*** SUPPLIED RECORDS ***

/-- R180, R199, R224, R237, R238, R242, R260–R262, R380, R382: the events of a hearth's and a die's machinery. An alarm that is
reached is raised in every group of its context; a coalescer closes its open records after 256 ns; a die writes its next closed
record, or a continuation record, at TAIL, at once or through its home, and then advances TAIL and raises the fault interrupt when the
ring was empty; a walk's translation enters both translation caches; gathered A and D bits are written back by an OR before they are a
millisecond old; a saved workgroup that fits is placed where it was, and the context's groups resume together once all are placed and their
operations registered; a page of scratchpad that is not resident takes a free slot with its backing's bytes. Where a page's backing lies is
the model's choice (log 23), and so are that workgroups are placed one by one and in which order (log 45), that gathered bits are sent
10 µs early (log 76), that the device's own writes are performed at once where no copy of the line is out (log 77), and that the trace
context's records go by hearth (log 74). -/
def Obligations.UnitEvents : Prop :=
  ∀ (s : State) (d : Nat) (r : Rec) (va e : W64) (pa pgsz at_ : Nat) (v : Saved) (w : Wg) (x : SpPage), s.ev.a = d →
    let q := tabD s.faultq d {}
    let slot := q.base.toNat + q.tail.toNat
    let bytes := if r.headDone then r.cont.headD [] else r.bytes
    let r' := { r with sent := false, headDone := true, cont := if r.headDone then r.cont.drop 1 else r.cont }
    let own := ownFaults d
    let atOnce := bits slot 50 2 = 0 ∧ s.lineQuiet slot = true
    let swapped := fun (t : State) (x : Rec) => ∃ l1 l2, s.recs = l1 ++ r :: l2 ∧ r ∉ l1 ∧ t.recs = l1 ++ x :: l2
    let written := fun (t : State) =>
      t.faultq = tabSet s.faultq d { q with tail := BitVec.ofNat 64 ((q.tail.toNat + 64) % q.size.toNat) } ∧
      t.irqs = (if q.head = q.tail then s.irqs ++ [1 + d] else s.irqs) ∧ t.pend = s.pend ∧
      (r'.cont ≠ [] → swapped t r') ∧
      (r'.cont = [] → (r.kept = true ∨ ∀ y ∈ s.recs, y.hearth = r.hearth → y.held = false) → t.recs = s.recs.erase r) ∧
      (r'.cont = [] → r.kept = false → ∀ l1 y l2, s.recs.erase r = l1 ++ y :: l2 → y.hearth = r.hearth → y.held = true →
        (∀ z ∈ l1, z.hearth = r.hearth → z.held = false) → t.recs = l1 ++ { y with held := false, opened := s.now } :: l2)
    let room := 128 ≤ q.size.toNat ∧ (q.tail.toNat + 64) % q.size.toNat ≠ q.head.toNat
    let walked := s.walkDie (d / 36) s.ev.b (tabD s.ctxs s.ev.b {}) va
    let due := fun (y : Tlb) => (∃ t, y.ga = some t ∧ t + 990000 ≤ s.now) ∨ ∃ t, y.gd = some t ∧ t + 990000 ≤ s.now
    let adBits := fun (y : Tlb) => (if y.ga = none then 0 else 16) ||| (if y.gd = none then 0 else 32)
    let ctx := v.wg.ctx
    let alone := (∀ p ∈ v.groups, p.2.ctx = ctx ∧ p.2.saved = true) ∧ ∀ y ∈ s.saved, y.wg.ctx = ctx →
      (y.wgid = v.wgid ∨ y.back = true) ∧ y.crecs = y.copies.map Copy.record ∧
      s.locksDue ctx y.wg.hearth ≤ (s.freeLocks y.wg.hearth).length
    let sameRegs := fun (g g' : Machine.Group) =>
      g'.s = g.s ∧ g'.c = g.c ∧ g'.b = g.b ∧ g'.v = g.v ∧ g'.m = g.m ∧ g'.mode = g.mode ∧ g'.spc = g.spc ∧ g'.pendTraps = g.pendTraps ∧
        g'.redo = g.redo ∧ g'.arrived = g.arrived
    let back := (tabD s.ctxs w.ctx {}).spback + 4096 * (w.hearth + 144 * x.back)
    let ring := fun (g : Machine.Group) =>
      if g.ctx = d then { g with pendTraps := g.pendTraps ++ [{ code := 0x15, tmask := fullMask g.width, time := some s.now }] }
      else g
    ((∃ T, (tabD s.ctxs d {}).alarm = some T ∧ T ≤ s.now) → s.does .deadlineAlarm fun t =>
      (tabD t.ctxs d {}).alarm = none ∧ (∀ k, t.grp k = (s.grp k).map ring) ∧
        t.saved = s.saved.map (fun y => { y with groups := y.groups.map fun p => (p.1, ring p.2) }) ∧
        { t with ctxs := s.ctxs, groups := s.groups, saved := s.saved } = s) ∧
    ((∀ T, (tabD s.ctxs d {}).alarm = some T → s.now < T) → exec .deadlineAlarm s = .next s) ∧
    (s.does .coalescerDelivery fun t => { t with recs := s.recs } = s ∧ t.recs.length = s.recs.length ∧
      ∀ (i : Nat) (y : Rec), s.recs[i]? = some y → t.recs[i]? =
        some (if y.hearth = d ∧ y.held = false ∧ y.opened + 256 ≤ s.now then { y with closed := true } else y)) ∧
    (s.saved = [] → (∀ y ∈ s.recs, y.headDone = false ∧ y.sent = false) → (∀ y ∈ s.recs, s.recording y.ctx = false) →
      s.nextRec d = s.recs.find? fun y => y.hearth / 36 == d && y.closed && !y.held) ∧
    (s.saved = [] → ∀ y ∈ s.recs, y.hearth / 36 = d → y.closed = true → y.held = false → ∃ z, s.nextRec d = some z ∧
      (y.headDone = true ∨ y.sent = true → z.headDone = true ∨ z.sent = true) ∧
      (s.recording y.ctx = true → z.headDone = true ∨ z.sent = true ∨ (s.recording z.ctx = true ∧ z.hearth ≤ y.hearth))) ∧
    (s.nextRec d = none ∨ ¬ room → exec .faultQueueWrite s = .next s) ∧
    (s.nextRec d = some r → r.sent = true → s.ownBusy own = true → exec .faultQueueWrite s = .next s) ∧
    (s.nextRec d = some r → room → r ∈ s.recs → slot % 128 + bytes.length ≤ 128 → bytes ≠ [] → r.sent = false → ¬ atOnce →
      s.does .faultQueueWrite fun t => { t with pend := s.pend, nextId := s.nextId, recs := s.recs } = s ∧ swapped t { r with sent := true } ∧
        ∃ p : Pend, t.pend = s.pend ++ [p] ∧ p.id = s.nextId ∧ p.key = physKey slot ∧ p.ctx = own ∧ p.owner = none ∧ p.arrived = false ∧
          p.issued = s.clk ∧ p.kind = .store slot bytes false) ∧
    (s.nextRec d = some r → room → r ∈ s.recs → slot % 128 + bytes.length ≤ 128 → bytes ≠ [] → r.sent = false → atOnce →
      s.ownBusy own = false → Memory.wf s.mem = true → s.does .faultQueueWrite fun t => written t ∧
        ∀ a, memGet t.mem a = if slot ≤ a ∧ a < slot + bytes.length then bytes.getD (a - slot) 0 else memGet s.mem a) ∧
    (s.nextRec d = some r → room → r ∈ s.recs → r.sent = true → s.ownBusy own = false →
      s.does .faultQueueWrite fun t => written t ∧ t.mem = s.mem) ∧
    (s.ev.c = va.toNat → canonical va = true → (∀ y ∈ s.tlb, y.covers s.ev.b va = false) →
      (walked = .found e pa pgsz → s.does .pageWalk fun t => ∃ y ∈ t.tlb, ∃ z ∈ t.tlb, y.last = true ∧ y.unit = d / 36 ∧ y.ga = some s.now ∧
        z.last = false ∧ z.unit = d ∧ (∀ p ∈ [y, z], p.ctx = s.ev.b ∧ p.leaf = e ∧ p.leafPa = pa ∧ p.pgsz = pgsz ∧ p.gd = none ∧
          p.va = va - BitVec.ofNat 64 (va.toNat % 2 ^ 57 % pageBytes pgsz)) ∧ t.groups = s.groups) ∧
      ((∀ e pa pgsz, walked ≠ .found e pa pgsz) → exec .pageWalk s = .next s)) ∧
    (s.does .adWriteback fun t =>
      { t with tlb := s.tlb, mem := s.mem, poison := s.poison, cells := s.cells, pend := s.pend, nextId := s.nextId } = s ∧
      t.tlb.length = s.tlb.length ∧
      (∀ (i : Nat) (y : Tlb), s.tlb[i]? = some y → (due y → t.tlb[i]? = some { y with ga := none, gd := none, dd := y.dd || y.gd.isSome }) ∧
        (¬ due y → t.tlb[i]? = some y)) ∧
      (∀ y ∈ s.tlb, due y → s.lineQuiet y.leafPa = false → ∃ q ∈ t.pend, q.owner = none ∧ q.ctx = y.ctx ∧ q.key = physKey y.leafPa ∧
        q.arrived = false ∧ q.issued = s.clk ∧
        q.kind = .atomic y.leafPa 8 opGathered 7 (BitVec.ofNat 64 (adBits y)) y.leaf .none) ∧
      (Memory.wf s.mem = true → (∀ y ∈ s.tlb, due y → s.lineQuiet y.leafPa = true) → t.pend = s.pend ∧
        (∀ a, (∀ y ∈ s.tlb, due y → a < y.leafPa ∨ y.leafPa + 8 ≤ a) → memGet t.mem a = memGet s.mem a) ∧
        ∀ y ∈ s.tlb, due y → (∀ z ∈ s.tlb, due z → z = y ∨ z.leafPa + 8 ≤ y.leafPa ∨ y.leafPa + 8 ≤ z.leafPa) →
          let old := s.peekNat y.leafPa 8
          t.peekNat y.leafPa 8 =
            if old % 4 = 3 ∧ old / 2 ^ 28 % 2 ^ 36 = y.leaf.toNat / 2 ^ 28 % 2 ^ 36 then old ||| adBits y else old)) ∧
    (s.saved.find? (fun y => y.wgid == d && (tabD s.ctxs y.wg.ctx {}).restoring) = some v →
      (s.gridAt v.wg.grid).cores = false → v.back = false → s.returns v = true → (v.groups.map (·.1)).Nodup →
      (∃ y ∈ s.saved, y.wg.ctx = ctx ∧ y.wgid ≠ d ∧ y.back = false) →
      s.does .restoreWorkgroup fun t => tabGet t.wgs d = some v.wg ∧
        { v with groups := [], views := [], recs := [], back := true } ∈ t.saved ∧ (∀ y ∈ s.saved, y.wgid ≠ d → y ∈ t.saved) ∧
        t.copies = s.copies ∧ t.mats = s.mats ∧ t.locks = s.locks ∧ t.recs = v.recs ++ s.recs ∧
        (∀ j, (∀ p ∈ v.groups, p.1 ≠ j) → t.grp j = s.grp j) ∧
        ∀ p ∈ v.groups, ∃ g', t.grp p.1 = some g' ∧ g'.saved = p.2.saved ∧ sameRegs p.2 g') ∧
    (s.saved.find? (fun y => y.wgid == d && (tabD s.ctxs y.wg.ctx {}).restoring) = some v →
      (s.gridAt v.wg.grid).cores = false → v.back = false → s.returns v = true → (v.groups.map (·.1)).Nodup → alone →
      s.does .restoreWorkgroup fun t => tabGet t.wgs d = some v.wg ∧ (∀ y ∈ t.saved, y.wg.ctx ≠ ctx) ∧
        (∀ y ∈ s.saved, y.wg.ctx = ctx → (∀ m ∈ y.mats, { m with next := s.clk + 1, going := false } ∈ t.mats) ∧
          ∀ c ∈ y.copies, c.returned c.record s.clk ∈ t.copies) ∧
        (t.mats.drop s.mats.length).Pairwise (fun a b => a.id ≤ b.id) ∧
        (∀ j, (∀ p ∈ v.groups, p.1 ≠ j) → ∀ g, s.grp j = some g → g.ctx ≠ ctx ∨ g.saved = false → t.grp j = some g) ∧
        ∀ p ∈ v.groups, ∃ g', t.grp p.1 = some g' ∧ sameRegs p.2 g' ∧
          ((∀ q ∈ s.pend, q.isAtomic = true → ∀ p ∈ v.groups ++ s.groups, p.2.ctx = ctx → p.2.saved = true → q.owner ≠ some p.2.name) →
            g'.saved = false ∧ g'.lpass = 0 ∧ g'.spass = 0 ∧
            (tabD t.ctxs ctx {}).restoring = false ∧ (tabD t.ctxs ctx {}).hold = false) ∧
          ((∃ q ∈ s.pend, q.isAtomic = true ∧ q.owner = some p.2.name) → g'.saved = true ∧ (tabD t.ctxs ctx {}).restoring = true)) ∧
    (s.saved.find? (fun y => y.wgid == d && (tabD s.ctxs y.wg.ctx {}).restoring) = some v →
      (s.gridAt v.wg.grid).cores = false → v.back = true ∨ s.returns v = false → exec .restoreWorkgroup s = .next s) ∧
    (s.saved.find? (fun y => y.wgid == d && (tabD s.ctxs y.wg.ctx {}).restoring) = none → exec .restoreWorkgroup s = .next s) ∧
    (tabGet s.wgs d = some w → tabGet w.pages s.ev.b = some x → x.resident = true → exec .scratchpadRefill s = .next s) ∧
    (tabGet s.wgs d = some w → tabGet w.pages s.ev.b = some x → x.resident = false → at_ ∈ s.freePages w.hearth →
      (∀ i ∈ s.freePages w.hearth, at_ ≤ i) → back % 32 = 0 →
      s.does .scratchpadRefill fun t => t.groups = s.groups ∧ t.pend = s.pend ∧ (Memory.wf s.mem = true → s.drift t) ∧
        ∃ w', tabGet t.wgs d = some w' ∧
          tabGet w'.pages s.ev.b = some { x with resident := true, written := false, slot := at_ } ∧
          (∀ i, i < 4096 → t.poison.contains (back / 32 + i / 32) = false → w'.spByte (4096 * s.ev.b + i) = memGet t.mem (back + i)) ∧
          (∀ i, i < 128 → w'.spPz.contains (128 * s.ev.b + i) = t.poison.contains (back / 32 + i)) ∧
          ∀ i, i / 4096 ≠ s.ev.b → w'.spByte i = w.spByte i)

*** End of SUPPLIED RECORDS ***

EXERCISE:
When you reach the line in the material above that holds "((∀ e pa pgsz, walked", begin reproducing lines exactly, and stop after the line that holds "(∃ y ∈ s.saved, y.wg.ctx".

WRITTEN ANSWER:
      ((∀ e pa pgsz, walked ≠ .found e pa pgsz) → exec .pageWalk s = .next s)) ∧
    (s.does .adWriteback fun t =>
      { t with tlb := s.tlb, mem := s.mem, poison := s.poison, cells := s.cells, pend := s.pend, nextId := s.nextId } = s ∧
      t.tlb.length = s.tlb.length ∧
      (∀ (i : Nat) (y : Tlb), s.tlb[i]? = some y → (due y → t.tlb[i]? = some { y with ga := none, gd := none, dd := y.dd || y.gd.isSome }) ∧
        (¬ due y → t.tlb[i]? = some y)) ∧
      (∀ y ∈ s.tlb, due y → s.lineQuiet y.leafPa = false → ∃ q ∈ t.pend, q.owner = none ∧ q.ctx = y.ctx ∧ q.key = physKey y.leafPa ∧
        q.arrived = false ∧ q.issued = s.clk ∧
        q.kind = .atomic y.leafPa 8 opGathered 7 (BitVec.ofNat 64 (adBits y)) y.leaf .none) ∧
      (Memory.wf s.mem = true → (∀ y ∈ s.tlb, due y → s.lineQuiet y.leafPa = true) → t.pend = s.pend ∧
        (∀ a, (∀ y ∈ s.tlb, due y → a < y.leafPa ∨ y.leafPa + 8 ≤ a) → memGet t.mem a = memGet s.mem a) ∧
        ∀ y ∈ s.tlb, due y → (∀ z ∈ s.tlb, due z → z = y ∨ z.leafPa + 8 ≤ y.leafPa ∨ y.leafPa + 8 ≤ z.leafPa) →
          let old := s.peekNat y.leafPa 8
          t.peekNat y.leafPa 8 =
            if old % 4 = 3 ∧ old / 2 ^ 28 % 2 ^ 36 = y.leaf.toNat / 2 ^ 28 % 2 ^ 36 then old ||| adBits y else old)) ∧
    (s.saved.find? (fun y => y.wgid == d && (tabD s.ctxs y.wg.ctx {}).restoring) = some v →
      (s.gridAt v.wg.grid).cores = false → v.back = false → s.returns v = true → (v.groups.map (·.1)).Nodup →
      (∃ y ∈ s.saved, y.wg.ctx = ctx ∧ y.wgid ≠ d ∧ y.back = false) →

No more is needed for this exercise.